Hi first of all thanks for the help. I would like to know if there’s a way to extract specific data that is allocated in the same place in all pages from a pdf editable file.
The file (modified to comply with privacy concerns) contains a series of payroll receipts, all pages contain the same format and data. I would like to extract only the SSN (No. IMSS) of each employee and put them on a data frame. I have searched for how to do this but I have only found cases where the data is not properly structered and since in this file all pages are exactly equal, I would like to know if there's a less troublesome way.

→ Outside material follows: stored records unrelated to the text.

-- ==== Sys2Proof/Safety.lean ====
section
/-! DEFINITION. What counts as a safe state of the part, and the words the statements use. -/

namespace Sys2Proof.Machine

/-! ### When the part takes a command -/

/-- Nothing is left over for the end of a step: no discharge waits on down-pending, the scan in progress is in the
sequencer state it began in, and a pass in progress has an entry left to examine (R75, R118, R125). -/
def State.settled (s : State) : Bool :=
  !(s.power.state == .on && s.power.downPending && !s.anyActive)
    && (match s.scan with | none => true | some sc => sc.kind.home == s.power.state)
    && (!s.dispatcher.passInProgress || s.queue.any Entry.toExamine)

/-- The part runs and nothing is left over. -/
abbrev State.runs (s : State) : Prop := s.phase = .running ∧ s.settled = true

/-- The part takes a bus access: it runs and no access is being stretched. -/
abbrev State.takes (s : State) : Prop := s.runs ∧ s.bus.stretched = none

/-- The state with COMMAND and CMD_RESULT as a command leaves them (R154). -/
def State.answered (s : State) (code : Word) (r : Result) : State :=
  { s with bus := { s.bus with command := code, cmdResult := r } }

/-- An entry without the model's mark that the running pass has still to reach it: the fields of Table 4.1. -/
def Entry.plain (e : Entry) : Entry := { e with due := false }

/-- The queue as its entries stand, without the model's marks. -/
def State.plainQueue (s : State) : List Entry := s.queue.map Entry.plain

/-- An entry whose after-tag is cleared if it names the tag (R64). -/
def Entry.released (t : Tag) (e : Entry) : Entry := if e.afterTag = t then { e with afterTag := 0 } else e

/-- The modes that a write to a word of table spaces 0 to 2 affects (R45). -/
def State.affectedModes (s : State) (space off : Nat) : List (Fin 8) :=
  match space with
  | 0 => modeNumbers.filter fun m => decide (off / 16 = m.val) && decide (off % 16 < 12)
  | 1 => modeNumbers.filter fun m => decide (off / 2048 = m.val)
  | 2 => modeNumbers.filter fun m => decide (off < 16384) && (s.mode m).inRange (off / 8)
  | _ => []

/-! ### Stores, capacities and configuration -/

/-- The planes, the pair maps and the row pool keep their canonical form. -/
def State.storesCanonical (s : State) : Bool :=
  s.image.target.wf && s.image.current.wf && s.image.frozen.wf && s.store.pairs.wf && s.store.rows.wf

/-- The capacities of the queues (R22, R59, R144). -/
def State.withinCapacity (s : State) : Bool :=
  decide (s.queue.length ≤ Config.queuePlaces) && decide (s.completions.length ≤ Config.completionPlaces)
    && decide (s.load.fifo.length ≤ Config.fifoPlaces)

/-- Every configuration field is in its range (R156, R16). -/
def ConfigRegs.inRange (c : ConfigRegs) : Bool :=
  decide (50 ≤ c.frameTime) && decide (c.frameTime ≤ 500)
    && decide (1 ≤ c.riseLimit) && decide (c.riseLimit ≤ 255)
    && decide (1 ≤ c.fallTime) && decide (c.fallTime ≤ 255)
    && decide (c.idleFrames ≤ 255)
    && decide (1 ≤ c.dischargeFrames) && decide (c.dischargeFrames ≤ 255)
    && decide (c.partialLimit ≤ 15)
    && decide (2 ≤ c.sckDiv) && decide (c.sckDiv ≤ 16)
    && decide (c.tempPeriod ≤ 255)
    && programmable .width c.panelW && programmable .height c.panelH

/-- The tile map holds one record for each tile of the geometry, each with a partial count of at most 15 (R11). -/
def State.tileMapFits (s : State) : Bool :=
  decide (s.tiles.length = tileCount s.config.panelW s.config.panelH) && s.tiles.all fun t => decide (t.count ≤ 15)

/-! ### Modes, tiles, slots, jobs and requests -/

/-- A mode that some live request refers to is READY (Law 8, R44). -/
def State.usedModesReady (s : State) : Prop := ∀ m : Fin 8, s.inUse m ≠ 0 → (s.mode m).state = .ready

/-- A READY mode's tables pass the Table Checker as they stand (R42, R47). -/
def State.readyModesSound (s : State) : Prop :=
  ∀ m : Fin 8, (s.mode m).state = .ready → s.checkDefect m = none

/-- The tile map's owner law (R12): a tile's owner is a slot that is not FREE and claims the tile, and every tile in
the claim set of a slot that is not FREE is owned by that slot. -/
def State.ownersAgree (s : State) : Prop :=
  ∀ (k : Nat) (t : Tile) (n : Fin 16), s.tiles[k]? = some t →
    (t.owner = some n ↔ (s.slot n).state ≠ .free ∧ (s.slot n).rect.claims s.config.panelW k = true)

/-- A slot's fields keep step with its state (R92, R98, R101 to R105): a FREE slot is cleared; a STARTING slot has driven
nothing; a DRIVING slot's frame index is its frames driven less one and it has driven at most its frame total; a
COMMITTING slot has driven its frame total; an ENDING slot alone has an outcome, and DONE means the frame total. -/
def Slot.agrees (sl : Slot) : Bool :=
  match sl.state with
  | .free => sl == Slot.cleared
  | .starting =>
    sl.framesDriven == 0 && sl.frameIndex == 0 && !sl.drivenAnything && sl.startStamp.isNone && sl.outcome.isNone
  | .driving =>
    decide (1 ≤ sl.framesDriven) && decide (sl.framesDriven ≤ sl.frameTotal) && sl.frameIndex + 1 == sl.framesDriven
      && sl.drivenAnything && sl.startStamp.isSome && sl.outcome.isNone
  | .committing =>
    sl.framesDriven == sl.frameTotal && sl.drivenAnything && sl.startStamp.isSome && sl.outcome.isNone
  | .ending =>
    sl.outcome.isSome && (sl.outcome != some .done || (sl.framesDriven == sl.frameTotal && sl.startStamp.isSome))

/-- Every slot agrees with its state, and a slot that is not FREE runs in a band of its mode, for the frame count of
that band (R88). -/
def State.slotsSound (s : State) : Prop :=
  ∀ n : Fin 16, (s.slot n).agrees = true ∧
    ((s.slot n).state ≠ .free →
      (s.mode (s.slot n).mode).hasBand (s.slot n).band = true ∧
        (s.slot n).frameTotal = ((s.mode (s.slot n).mode).frameCounts[(s.slot n).band]).toNat)

/-- The slots' outcomes and the memory job list (R92, R94): the slots in ENDING are those with an outcome pending; a
slot has at most one job; the snapshot jobs are those of the STARTING slots whose snapshot is not done, and the commit
jobs those of the COMMITTING slots. -/
def State.jobsSound (s : State) : Prop :=
  (∀ n : Fin 16, (s.slot n).outcome.isSome = true ↔ (s.slot n).state = .ending) ∧
    (s.jobs.map Job.slot).Nodup ∧
    (∀ n : Fin 16, (∃ j ∈ s.jobs, j.slot = n ∧ j.kind = .snapshot) ↔
      (s.slot n).state = .starting ∧ (s.slot n).snapshotDone = false) ∧
    (∀ n : Fin 16, (∃ j ∈ s.jobs, j.slot = n ∧ j.kind = .commit) ↔ (s.slot n).state = .committing)

/-- A slot in the frame plan is DRIVING, and the plan holds its fields as they are (R99). -/
def State.planSound (s : State) : Prop :=
  ∀ p ∈ s.plan, (s.slot p.slot).state = .driving ∧ p = s.planEntry p.slot

/-- No code formed for an ON scan is GROUND (R42, R115). -/
def State.scanSound (s : State) : Prop :=
  ∀ sc, s.scan = some sc → ∀ px ∈ sc.shifting ++ sc.formed, px.code ≠ .ground

/-- What the drive port's safety rests on (R42, R92, R94, R99, Law 8). -/
def State.driveSound (s : State) : Prop :=
  s.usedModesReady ∧ s.readyModesSound ∧ s.slotsSound ∧ s.jobsSound ∧ s.planSound ∧ s.scanSound

/-- The tags of the live requests: the entries, then the slots that are not FREE (R60). -/
def State.liveTags (s : State) : List Tag :=
  s.queue.map Entry.tag ++ (slotNumbers.filter fun n => (s.slot n).state != .free).map fun n => (s.slot n).tag

/-- A poster's place: the slots in ENDING and the entries that are WITHDRAWN or REJECTING (R145). -/
def State.offers (s : State) : Poster → Prop
  | .slot n => (s.slot n).state = .ending
  | .entry t => ∃ e ∈ s.queue, e.tag = t ∧ e.state ≠ .waiting

/-- The live requests and the posters (R60, R145): no two live requests carry the same tag and none carries 0; the
waiting-poster list holds each poster once, and holds exactly the slots and entries whose records have not been taken;
while it holds one, the Completion Queue is full. -/
def State.requestsSound (s : State) : Prop :=
  s.liveTags.Nodup ∧ (0 : Tag) ∉ s.liveTags ∧
    s.posters.Nodup ∧ (∀ p, p ∈ s.posters ↔ s.offers p) ∧
    s.completions.length ≤ Config.completionPlaces ∧
    (s.posters ≠ [] → s.completions.length = Config.completionPlaces)

end Sys2Proof.Machine

namespace Sys2Proof

/-! ### Kinds of command -/

/-- The commands that are writes of COMMAND, with their codes (Table 11.2). -/
def Instr.commandCode : Instr → Option Word
  | .submit => some 0x01 | .cancel => some 0x02 | .cancelAll => some 0x03 | .pop => some 0x04
  | .loadOpen => some 0x05 | .loadClose => some 0x06 | .fill => some 0x07 | .tileSet => some 0x08
  | .modeCheck => some 0x09 | .modeErase => some 0x0A | .powerUp => some 0x0B | .powerDown => some 0x0C
  | .clearFault => some 0x0D | .sampleTemp => some 0x0E | .softReset => some 0x0F
  | .unknownCommand code => some code
  | _ => none

/-- The write accesses of the bus: the commands and the register writes. -/
def Instr.isBusWrite : Instr → Bool
  | .loadDataWrite _ _ | .tableDataWrite _ | .bandTableWrite _ | .readOnlySpaceWrite _ | .eventWrite _
  | .eventMaskWrite _ | .panelGeometryWrite _ _ | .policyWrite _ | .controlWrite _ | .registerWrite _ _
  | .busAccessInReset .write => true
  | i => i.commandCode.isSome

/-- The read accesses of the bus. -/
def Instr.isBusRead : Instr → Bool
  | .loadDataRead _ | .tableDataRead | .statusRead | .busAccessInReset .read => true
  | _ => false

end Sys2Proof
end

Using pdf tools and the steps bellow I was able to isolate the data I wanted (allocated on line 9), but only from an individual page. I would like to know if it’s possible to enter a command that works for all pages. Thank you.
> library(pdftools)
> test <- pdf_text("pruebas.pdf")
> orden <- strsplit(test,"\r\n")
> required <- c(unlist(strsplit(orden2[[1]],"\r\n")))
> nss <- required[9]
> result <- as.data.frame(nss)
This is a text parsing task and there are several ways to do it. Perhaps the quickest way is to split the output at every No. IMSS:
, select the second fragments, split the result at the line break, then take the first fragment. The code isn't pretty, but it works:
sapply(strsplit(sapply(strsplit(pdftools::pdf_text("pruebas.pdf"),
"No\\. IMSS: +"), `[`, 2), "\r"), `[`, 1)
#> [1] "12-34-56-7895-5" "12-34-56-7895-9" "12-34-56-7895-7" "12-34-56-7895-1"